Previously, we introduced streaming, saw some of the benefits it can bring and discussed some of the architectural options and vendors / engines that can support streaming-oriented solutions. We now focus on one of the key players in this space, Apache Flink, and the commercial entity that employs many of the Flink committers and provides Flink-related services, data Artisans (dA).
We talked with dA CEO and Flink PMC member, Kostas Tzoumas. Tzoumas, who has a solid engineering background and was one of the co-creators of Flink, was keen to elaborate on an array of topics: from the streaming paradigm itself and its significance for applications, to Flink's latest release and roadmap and dA's commercial offering and plans.
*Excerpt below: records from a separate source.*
-- ==== Sys2Proof/Laws/KeepsCadence.lean ====
section
/-!
SUPPORT. What each function of Machine/Cadence.lean keeps, and which parts of the state it leaves alone.
-/

namespace Sys2Proof.Machine

theorem execFrameStartDetect_keeps (t : Instant) (s : State) : Outcome.Keeps 65537 s (execFrameStartDetect t s) := by
  have h0 := Keeps.refl 65537 s
  unfold execFrameStartDetect
  try dsimp only
  repeat' (first
    | with_reducible apply Outcome.Keeps.next
    | with_reducible apply Outcome.Keeps.ite
    | with_reducible apply Keeps.ite
    | with_reducible apply Keeps.iteFst
    | with_reducible apply Keeps.iteSnd
    | intro _
    | with_reducible assumption
    | ((with_reducible apply Keeps.step (State.advance_keeps ..)); exact rfl)
    | ((with_reducible apply Keeps.step (State.setCad_keeps ..)); exact rfl)
    | split
    | fail_if_no_progress dsimp only)

theorem execCadSlotStart_keeps (t : Instant) (s : State) : Outcome.Keeps 65545 s (execCadSlotStart t s) := by
  have h0 := Keeps.refl 65545 s
  unfold execCadSlotStart
  try dsimp only
  repeat' (first
    | with_reducible apply Outcome.Keeps.next
    | with_reducible apply Outcome.Keeps.ite
    | with_reducible apply Keeps.ite
    | with_reducible apply Keeps.iteFst
    | with_reducible apply Keeps.iteSnd
    | intro _
    | with_reducible assumption
    | ((with_reducible apply Keeps.step (State.advance_keeps ..)); exact rfl)
    | ((with_reducible apply Keeps.step (State.setBs_keeps ..)); exact rfl)
    | ((with_reducible apply Keeps.step (State.setCad_keeps ..)); exact rfl)
    | fail_if_no_progress dsimp only)

theorem execCadReady_keeps (u : Fin 16) (t : Instant) (s : State) : Outcome.Keeps 98317 s (execCadReady u t s) := by
  have h0 := Keeps.refl 98317 s
  unfold execCadReady
  try dsimp only
  repeat' (first
    | with_reducible apply Outcome.Keeps.next
    | intro _
    | with_reducible assumption
    | ((with_reducible apply cadFrame_keeps); exact rfl)
    | ((with_reducible apply Keeps.step (hearReady_keeps ..)); exact rfl)
    | fail_if_no_progress dsimp only)

theorem execCadEnergiseNext_keeps (u : Fin 16) (t : Instant) (s : State) : Outcome.Keeps 65549 s (execCadEnergiseNext u t s) := by
  have h0 := Keeps.refl 65549 s
  unfold execCadEnergiseNext
  try dsimp only
  repeat' (first
    | with_reducible apply Outcome.Keeps.next
    | intro _
    | with_reducible assumption
    | ((with_reducible apply cadFrame_keeps); exact rfl)
    | ((with_reducible apply Keeps.step (hearNext_keeps ..)); exact rfl)
    | fail_if_no_progress dsimp only)

theorem execCadHold_keeps (u : Fin 16) (t : Instant) (s : State) : Outcome.Keeps 65549 s (execCadHold u t s) := by
  have h0 := Keeps.refl 65549 s
  unfold execCadHold
  try dsimp only
  repeat' (first
    | with_reducible apply Outcome.Keeps.next
    | intro _
    | with_reducible assumption
    | ((with_reducible apply cadFrame_keeps); exact rfl)
    | ((with_reducible apply Keeps.step (hearHold_keeps ..)); exact rfl)
    | fail_if_no_progress dsimp only)

theorem execCadResync_keeps (u : Fin 16) (t : Instant) (s : State) : Outcome.Keeps 65549 s (execCadResync u t s) := by
  have h0 := Keeps.refl 65549 s
  unfold execCadResync
  try dsimp only
  repeat' (first
    | with_reducible apply Outcome.Keeps.next
    | intro _
    | with_reducible assumption
    | ((with_reducible apply cadFrame_keeps); exact rfl)
    | ((with_reducible apply Keeps.step (hearResync_keeps ..)); exact rfl)
    | fail_if_no_progress dsimp only)

theorem execCadDone_keeps (u : Fin 16) (t : Instant) (s : State) : Outcome.Keeps 98317 s (execCadDone u t s) := by
  have h0 := Keeps.refl 98317 s
  unfold execCadDone
  try dsimp only
  repeat' (first
    | with_reducible apply Outcome.Keeps.next
    | intro _
    | with_reducible assumption
    | ((with_reducible apply cadFrame_keeps); exact rfl)
    | ((with_reducible apply Keeps.step (hearDone_keeps ..)); exact rfl)
    | fail_if_no_progress dsimp only)

theorem execFrameDiscard_keeps (t : Instant) (s : State) : Outcome.Keeps 65549 s (execFrameDiscard t s) := by
  have h0 := Keeps.refl 65549 s
  unfold execFrameDiscard
  try dsimp only
  repeat' (first
    | with_reducible apply Outcome.Keeps.next
    | intro _
    | with_reducible assumption
    | ((with_reducible apply Keeps.step (cadDiscard_keeps ..)); exact rfl)
    | fail_if_no_progress dsimp only)

theorem execHoldTExpiry_keeps (t : Instant) (s : State) : Outcome.Keeps 65545 s (execHoldTExpiry t s) := by
  have h0 := Keeps.refl 65545 s
  unfold execHoldTExpiry
  try dsimp only
  repeat' (first
    | with_reducible apply Outcome.Keeps.next
    | with_reducible apply Outcome.Keeps.ite
    | with_reducible apply Keeps.ite
    | with_reducible apply Keeps.iteFst
    | with_reducible apply Keeps.iteSnd
    | intro _
    | with_reducible assumption
    | ((with_reducible apply Keeps.step (State.advance_keeps ..)); exact rfl)
    | ((with_reducible apply Keeps.step (State.setBs_keeps ..)); exact rfl)
    | ((with_reducible apply Keeps.step (queueOwed_keeps ..)); exact rfl)
    | fail_if_no_progress dsimp only)

theorem execResyncTExpiry_keeps (t : Instant) (s : State) : Outcome.Keeps 9 s (execResyncTExpiry t s) := by
  have h0 := Keeps.refl 9 s
  unfold execResyncTExpiry
  try dsimp only
  repeat' (first
    | with_reducible apply Outcome.Keeps.next
    | with_reducible apply Outcome.Keeps.ite
    | with_reducible apply Keeps.ite
    | with_reducible apply Keeps.iteFst
    | with_reducible apply Keeps.iteSnd
    | intro _
    | with_reducible assumption
    | ((with_reducible apply Keeps.step (State.advance_keeps ..)); exact rfl)
    | ((with_reducible apply Keeps.step (State.setBs_keeps ..)); exact rfl)
    | fail_if_no_progress dsimp only)

theorem execJoinTExpiry_keeps (t : Instant) (s : State) : Outcome.Keeps 65545 s (execJoinTExpiry t s) := by
  have h0 := Keeps.refl 65545 s
  unfold execJoinTExpiry
  try dsimp only
  repeat' (first
    | with_reducible apply Outcome.Keeps.next
    | with_reducible apply Outcome.Keeps.ite
    | with_reducible apply Keeps.ite
    | with_reducible apply Keeps.iteFst
    | with_reducible apply Keeps.iteSnd
    | intro _
    | with_reducible assumption
    | ((with_reducible apply Keeps.step (State.advance_keeps ..)); exact rfl)
    | ((with_reducible apply Keeps.step (State.setCad_keeps ..)); exact rfl)
    | ((with_reducible apply Keeps.step (queueNext_keeps ..)); exact rfl)
    | fail_if_no_progress dsimp only)

theorem execCadCmdReady_keeps (s : State) : Outcome.Keeps 65544 s (execCadCmdReady s) := by
  have h0 := Keeps.refl 65544 s
  unfold execCadCmdReady
  try dsimp only
  repeat' (first
    | with_reducible apply Outcome.Keeps.next
    | intro _
    | with_reducible assumption
    | ((with_reducible apply Keeps.step (actCadCmd_keeps ..)); exact rfl)
    | fail_if_no_progress dsimp only)

theorem execCadCmdEnergiseNext_keeps (s : State) : Outcome.Keeps 65544 s (execCadCmdEnergiseNext s) := by
  have h0 := Keeps.refl 65544 s
  unfold execCadCmdEnergiseNext
  try dsimp only
  repeat' (first
    | with_reducible apply Outcome.Keeps.next
    | intro _
    | with_reducible assumption
    | ((with_reducible apply Keeps.step (actCadCmd_keeps ..)); exact rfl)
    | fail_if_no_progress dsimp only)

theorem execCadCmdHold_keeps (s : State) : Outcome.Keeps 65544 s (execCadCmdHold s) := by
  have h0 := Keeps.refl 65544 s
  unfold execCadCmdHold
  try dsimp only
  repeat' (first
    | with_reducible apply Outcome.Keeps.next
    | intro _
    | with_reducible assumption
    | ((with_reducible apply Keeps.step (actCadCmd_keeps ..)); exact rfl)
    | fail_if_no_progress dsimp only)

theorem execCadCmdResync_keeps (s : State) : Outcome.Keeps 65544 s (execCadCmdResync s) := by
  have h0 := Keeps.refl 65544 s
  unfold execCadCmdResync
  try dsimp only
  repeat' (first
    | with_reducible apply Outcome.Keeps.next
    | intro _
    | with_reducible assumption
    | ((with_reducible apply Keeps.step (actCadCmd_keeps ..)); exact rfl)
    | fail_if_no_progress dsimp only)

theorem execCadCmdDone_keeps (s : State) : Outcome.Keeps 65544 s (execCadCmdDone s) := by
  have h0 := Keeps.refl 65544 s
  unfold execCadCmdDone
  try dsimp only
  repeat' (first
    | with_reducible apply Outcome.Keeps.next
    | intro _
    | with_reducible assumption
    | ((with_reducible apply Keeps.step (actCadCmd_keeps ..)); exact rfl)
    | fail_if_no_progress dsimp only)

theorem actCadEn_keeps (v : Nat) (s : State) : Keeps 65544 s (actCadEn v s).1 := by
  have h0 := Keeps.refl 65544 s
  unfold actCadEn
  try dsimp only
  repeat' (first
    | with_reducible apply Keeps.ite
    | with_reducible apply Keeps.iteFst
    | with_reducible apply Keeps.iteSnd
    | intro _
    | with_reducible assumption
    | ((with_reducible apply Keeps.step (State.setBs_keeps ..)); exact rfl)
    | ((with_reducible apply Keeps.step (State.setCad_keeps ..)); exact rfl)
    | ((with_reducible apply Keeps.step (State.setReg_keeps ..)); exact rfl)
    | fail_if_no_progress dsimp only)

theorem execCadEnClear_keeps (s : State) : Outcome.Keeps 327688 s (execCadEnClear s) := by
  have h0 := Keeps.refl 327688 s
  unfold execCadEnClear
  try dsimp only
  repeat' (first
    | with_reducible apply Outcome.Keeps.next
    | intro _
    | with_reducible assumption
    | ((with_reducible apply Keeps.step (actCadEn_keeps ..)); exact rfl)
    | ((with_reducible apply stored_keeps); exact rfl)
    | fail_if_no_progress dsimp only)

end Sys2Proof.Machine
end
A few people, including Tzoumas, have made the case for seeing traditional, bounded data and processing as a special case of its unbounded counterparts. While this may seem like a theoretical construct, its implications can be far-reaching.
As Dean Wampler, author ofFast Data Architectures for Streaming Applications argues, "if everything is considered a "stream" -- either finite (as in batch processing) or unbounded -- then the same infrastructure doesn't just unify the batch and speed layers, but batch processing becomes a subset of stream processing."
This as a paradigm shift, argues Tzoumas, as it means that the database is no longer the keeper of the global truth.
The global truth is in the stream: an always-on, immutable flow of data that is processed by an unbounded processing engine. State becomes a view on that unbounded data, specific to each application and kept locally utilizing whatever storage makes sense for the application.
In this architecture, applications consume streams of unbounded data, but they also use streams to publish their own data that may in turn be consumed by other applications. So the streaming engine becomes the hub of the entire data ecosystem. According to Tzoumas:
"What most people think of when it comes to streaming is applications like real-time analytics or IoT. We do believe that these are super-important and we fully support them, however what unbounded processing has the potential to do is offer a new pathway for all applications whose nature fits the streaming model, and those go way beyond the typical examples one would think of. Basically, these are all applications that periodically update their data. They may not necessarily be real time -- they may have latency that goes into the hours range, but that's not the point. as long as there is an inflow of data, we see them as streaming data applications. These are operational, not analytics applications. So for me streaming is not in any way confined to the analytics world, or the Hadoop world for that matter."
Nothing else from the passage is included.